Business Day

De Lille clinging to job as ANC drops its motion

- Bekezela Phakathi Parliament­ary Writer phakathib@businessli­ve.co.za

Cape Town mayor Patricia de Lille kept her job by a thread on Wednesday as the infighting in the DA in the Western Cape got uglier.

In a bizarre twist, the ANC in the Cape Town council abruptly withdrew its motion of no confidence against the mayor and accused the DA of hijacking its motion and using De Lille as “a sacrificia­l lamb”.

This was after the DA said in a surprise move that it would support the ANC’s motion of no confidence in De Lille.

The ANC has long called for De Lille’s sacking, claiming corruption and tender irregulari­ties on her watch.

The ANC said the poor handling of the drought and the decision by the auditor-general to downgrade the city’s audit findings from clean to unqualifie­d should be blamed on the entire DA administra­tion and not just on De Lille.

“The DA wants to opportunis­tically hijack the motion of no confidence brought by the ANC against De Lille to resolve their own internal squabbles over resources linked to the city’s water crisis,” said ANC spokeswoma­n Khusela Diko.
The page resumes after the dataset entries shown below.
/-! ## The host port -/

/-- 20_memory.md R62: a read while idle returns a word and changes nothing. 10_state.md R32 and 20_memory.md R63, R66 to R71:
which word it is, space by space; a CTB or BITS word holds its bits most significant first. In every state that meets the
invariant `kind` and the Symbols are read zero-extended. -/
def Obligations.HostReadHasNoSideEffect : Prop :=
  (∀ (s : State) (rest : List HostEvent) (sp : BitVec 4) (x : Word), s.running = none → s.port = .read sp x :: rest →
    step s = .next { s with port := rest, replies := s.memRead sp x :: s.replies }) ∧
  (∀ s : State,
    (List.range 18).map (fun x => s.memRead 0 (BitVec.ofNat 32 x)) =
      [0, s.status, s.err.setWidth 32, s.errInfo, s.txtLen, s.ftCnt, s.nodeCnt, s.root, s.ctCnt, s.bitLen,
       s.pad.setWidth 32, s.payLen, s.origBits, s.compBits, s.ratio.extractLsb' 0 32, s.ratio.extractLsb' 32 32,
       s.savings.extractLsb' 0 32, s.savings.extractLsb' 32 32]) ∧
  (∀ (s : State) (x : Word),
    (x.toNat < s.cfg.maxTxt → s.memRead 1 x = s.txtAt x.toNat) ∧
    (x.toNat < 2 * s.cfg.maxSyms →
      s.memRead 2 x = if x.toNat % 2 = 0 then (s.ftAt (x.toNat / 2)).sym else (s.ftAt (x.toNat / 2)).count) ∧
    (x.toNat < 2 * s.cfg.maxNodes →
      s.memRead 4 x = if x.toNat % 2 = 0 then (s.ctAt (x.toNat / 2)).sym else (s.ctAt (x.toNat / 2)).len) ∧
    (x.toNat < s.cfg.codeWords * s.cfg.maxNodes → ∀ n < 32, (s.memRead 5 x).getLsbD (31 - n) =
      s.codeBit (x.toNat / s.cfg.codeWords) (32 * (x.toNat % s.cfg.codeWords) + n)) ∧
    (x.toNat < (s.cfg.maxBits + 31) / 32 → ∀ n < 32, (s.memRead 6 x).getLsbD (31 - n) = s.bitAt (32 * x.toNat + n)) ∧
    (x.toNat < s.cfg.maxPay → s.memRead 7 x = (s.payAt x.toNat).setWidth 32)) ∧
  (∀ (s : State) (x : Word), Inv s → x.toNat < 8 * s.cfg.maxNodes → x.toNat % 8 < 5 →
    s.memRead 3 x = [if (s.nodeAt (x.toNat / 8)).leaf then 1 else 0, (s.nodeAt (x.toNat / 8)).sym,
      (s.nodeAt (x.toNat / 8)).weight, (s.nodeAt (x.toNat / 8)).left, (s.nodeAt (x.toNat / 8)).right].getD (x.toNat % 8) 0) ∧
  (∀ (s : State) (j : Nat), Inv s → (s.txtAt j).toNat < 2 ^ s.cfg.symW ∧ (s.ftAt j).sym.toNat < 2 ^ s.cfg.symW ∧
    (s.nodeAt j).sym.toNat < 2 ^ s.cfg.symW ∧ (s.ctAt j).sym.toNat < 2 ^ s.cfg.symW)

/-- 20_memory.md R64: the reads that return 0 and the writes that are ignored. -/
def Obligations.ReservedAccessesReadZeroAndIgnoreWrites : Prop :=
  ∀ (s : State) (sp : BitVec 4) (x d : Word),
    (8 ≤ sp.toNat → s.memRead sp x = 0 ∧ s.memWrite sp x d = s) ∧
    (∀ k, spaceOf sp = some k → spaceWords s.cfg k ≤ x.toNat → s.memRead sp x = 0 ∧ s.memWrite sp x d = s) ∧
    (sp = 3#4 → 5 ≤ x.toNat % 8 → s.memRead sp x = 0 ∧ s.memWrite sp x d = s) ∧
    (sp = 2#4 ∨ sp = 4#4 ∨ sp = 5#4 → s.memWrite sp x d = s) ∧
    (sp = 0#4 → x.toNat ∈ [1, 2, 3, 5, 8, 10, 12, 13, 14, 15, 16, 17] → s.memWrite sp x d = s) ∧
    (sp = 0#4 → x = 0 → s.memRead sp x = 0)

/-- 20_memory.md R63, R66, R68, R70, R71, 10_state.md R32: a word written by the host reads back as stored: all of it, or the
low bits of a narrow element zero-extended. -/
def Obligations.HostWriteReadsBackTruncated : Prop :=
  ∀ (s : State) (x d : Word),
    (x.toNat < s.cfg.maxTxt → (s.memWrite 1 x d).memRead 1 x = BitVec.ofNat 32 (d.toNat % 2 ^ s.cfg.symW)) ∧
    (x.toNat < 8 * s.cfg.maxNodes →
      (x.toNat % 8 = 0 → (s.memWrite 3 x d).memRead 3 x = d &&& 1#32) ∧
      (x.toNat % 8 = 1 → (s.memWrite 3 x d).memRead 3 x = BitVec.ofNat 32 (d.toNat % 2 ^ s.cfg.symW)) ∧
      (2 ≤ x.toNat % 8 → x.toNat % 8 ≤ 4 → (s.memWrite 3 x d).memRead 3 x = d)) ∧
    (x.toNat < (s.cfg.maxBits + 31) / 32 → (s.memWrite 6 x d).memRead 6 x = d) ∧
    (x.toNat < s.cfg.maxPay → (s.memWrite 7 x d).memRead 7 x = d &&& 0xFF#32) ∧
    (x.toNat ∈ [4, 6, 7, 9, 11] → (s.memWrite 0 x d).memRead 0 x = d)

/-- 20_memory.md R62: a host write other than to CMD only stores: every other word of every space reads as before, and the
step that serves it is that store and changes nothing of the hidden state. -/
def Obligations.HostWriteLeavesEveryOtherWord : Prop :=
  (∀ (s : State) (sp sp' : BitVec 4) (x x' d : Word), (sp = 0 → x ≠ 0) → (sp' ≠ sp ∨ x' ≠ x) →
    (s.memWrite sp x d).memRead sp' x' = s.memRead sp' x') ∧
  (∀ (s : State) (rest : List HostEvent) (sp : BitVec 4) (x d : Word), s.running = none →
    s.port = .write sp x d :: rest → (sp = 0 → x ≠ 0) →
    ∃ t, step s = .next t ∧ t = { s.memWrite sp x d with port := rest } ∧ t.phase = s.phase ∧ t.work = s.work ∧
      t.running = none ∧ t.cfg = s.cfg ∧ t.replies = s.replies)

/-! ## Every command -/

/-- 40_command_dispatch.md R122, 60_exceptions.md R240, R253: every command other than COMPRESS ends, without error or with
one of the errors the table lists for it. -/
def Obligations.CommandsEndOkOrWithAListedError : Prop :=
  ∀ (i : Instr) (s : State), i ≠ .compress →
    ∃ t, exec i s = .next t ∧ (t.EndedOk ∨ ∃ kind ∈ raises i, ∃ info, t.EndedWith kind info)

/-- THE FRAME of FREQ, BUILD, GEN, ENCODE, PACK, UNPACK, DECODE, COMPRESS, DECOMPRESS and CLEAR (20_memory.md R78; the "Writes"
lines of 41 to 47): every word of every buffer and every operand and statistics register the command does not list is
unchanged, with or without error. Of the control registers every command writes STATUS, ERR and ERRINFO. -/
def Obligations.CommandsWriteOnlyTheirOutputs : Prop :=
  ∀ (i : Instr) (s t : State), exec i s = .next t →
    (∀ sp x, sp ≠ .csr → writesSpace i sp = false → t.spaceRead sp x = s.spaceRead sp x) ∧
    (∀ x, 4 ≤ x → writesCsr i x = false → t.csrRead x = s.csrRead x) ∧
    t.cfg = s.cfg ∧ t.port = s.port ∧ t.replies = s.replies

/-! ## FREQ -/

/-- 41_frequency_analyzer.md R140: FREQ makes the table of the text's distinct symbols in first-occurrence order, each with
the number of positions that hold it; the empty text gives the empty table. -/
def Obligations.FreqCountsTheText : Prop :=
  ∀ s : State, s.cfg.Valid → s.txtLen.toNat ≤ s.cfg.maxTxt → s.text.eraseDups.length ≤ s.cfg.maxSyms →
    ∃ t, exec .freq s = .next t ∧ t.EndedOk ∧ t.freqTable.map FtEntry.sym = s.text.eraseDups ∧
      ∀ e ∈ t.freqTable, e.count.toNat = s.text.count e.sym

/-- 41_frequency_analyzer.md R141: FREQ raises CapacityExceeded(0) for a text longer than MAX_TXT and for one with more than
MAX_SYMS distinct symbols. -/
def Obligations.FreqTrapsOnCapacity : Prop :=
  ∀ s : State, s.cfg.Valid → (s.cfg.maxTxt < s.txtLen.toNat ∨ s.cfg.maxSyms < s.text.eraseDups.length) →
    ∃ t, exec .freq s = .next t ∧ t.EndedWith .capacityExceeded 0

/-- 41_frequency_analyzer.md R142: the counts are positive and sum to TXT_LEN, the symbols are distinct, FT_CNT = 0 exactly
when TXT_LEN = 0, FT_CNT ≤ min(TXT_LEN, MAX_SYMS); no other stage writes the table. -/
def Obligations.FreqTableAddsUp : Prop :=
  (∀ s t : State, s.cfg.Valid → exec .freq s = .next t → t.EndedOk →
    (∀ e ∈ t.freqTable, 1 ≤ e.count.toNat) ∧ (t.freqTable.map FtEntry.sym).Nodup ∧
    (t.freqTable.map fun e => e.count.toNat).sum = s.txtLen.toNat ∧
    (t.ftCnt = 0 ↔ s.txtLen = 0) ∧ t.ftCnt.toNat ≤ s.txtLen.toNat ∧ t.ftCnt.toNat ≤ s.cfg.maxSyms) ∧
  (∀ (i : Instr) (s t : State), i ∈ [.build, .gen, .encode, .pack, .unpack, .decode, .decompress] →
    exec i s = .next t → t.freqTable = s.freqTable)

/-! ## BUILD -/

/-- 42_tree_builder.md R150: extractMin takes the handle of least weight, among equal weights the least handle. -/
def Obligations.ExtractMinTakesTheLeastKey : Prop :=
  ∀ (nodes : List Node) (pq : List Nat), pq ≠ [] →
    ∃ m rest, extractMin nodes pq = some (m, rest) ∧ m ∈ pq ∧ rest = pq.erase m ∧
      ∀ h ∈ pq, weightOf nodes m < weightOf nodes h ∨ (weightOf nodes m = weightOf nodes h ∧ m ≤ h)

/-- 42_tree_builder.md R154: one distinct symbol is wrapped in the synthetic root. -/
def Obligations.BuildWrapsASingleLeaf : Prop :=
  ∀ s : State, s.cfg.Valid → s.ftCnt = 1 →
    ∃ t, exec .build s = .next t ∧ t.EndedOk ∧ t.nodeCnt = 2 ∧ t.root = 1 ∧
      t.nodeAt 0 = ⟨true, (s.ftAt 0).sym, (s.ftAt 0).count, noneHandle, noneHandle⟩ ∧
      t.nodeAt 1 = ⟨false, 0, (s.ftAt 0).count, 0, noneHandle⟩

/-- 42_tree_builder.md R151, R152, R153: from two entries up BUILD makes the greedy arena, first-extracted left. -/
def Obligations.BuildMakesTheGreedyArena : Prop :=
  ∀ s : State, s.cfg.Valid → 2 ≤ s.ftCnt.toNat → s.ftCnt.toNat ≤ s.cfg.maxSyms →
    (s.freqTable.map fun e => e.count.toNat).sum < 2 ^ 32 →
    ∃ t, exec .build s = .next t ∧ t.EndedOk ∧ t.nodeCnt.toNat = 2 * s.ftCnt.toNat - 1 ∧
      t.root.toNat = 2 * s.ftCnt.toNat - 2 ∧ GreedyArena t.nodeAt s.freqTable

/-- 42_tree_builder.md R156: every handle below the root is the child of exactly one internal node, internal weights do not
decrease, and the root's weight is the sum of all counts. -/
def Obligations.BuildArenaIsOneTree : Prop :=
  ∀ s t : State, s.cfg.Valid → 2 ≤ s.ftCnt.toNat → s.ftCnt.toNat ≤ s.cfg.maxSyms →
    (s.freqTable.map fun e => e.count.toNat).sum < 2 ^ 32 → exec .build s = .next t →
    (∀ h < t.root.toNat, ∃! k, s.ftCnt.toNat ≤ k ∧ k ≤ t.root.toNat ∧ IsChild t.nodeAt h k) ∧
    (∀ k, s.ftCnt.toNat ≤ k → k < t.root.toNat →
      (t.nodeAt k).weight.toNat ≤ (t.nodeAt (k + 1)).weight.toNat) ∧
    (t.nodeAt t.root.toNat).weight.toNat = (s.freqTable.map fun e => e.count.toNat).sum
Luthuli House supported the call by the ANC’s Cape Town council caucus for the national government to intervene in the city, said Diko.

DA Western Cape leader Bonginkosi Madikizela criticised the ANC’s withdrawal, saying that the opposition party had “demonstrat­ed today that they would much rather engage in petty party politics than do what is best for the people of Cape Town”.

Last week, the DA caucus decided by 84-59 votes that it had lost confidence in De Lille. The issue was then referred to the federal executive, the party’s highest decision making body, which had to make the final call on the best course of action.

The federal executive then mandated the DA caucus to support the ANC’s motion.

Madikizela said the DA had now tabled its own motion of no confidence against De Lille, which should be debated within 10 days of its submission to the speaker of council.

De Lille said that the federal executive had earlier in January resolved that it would not be supporting a motion of no confidence in her until the conclusion of the investigat­ion by the federal legal commission and the City of Cape Town into the allegation­s against her.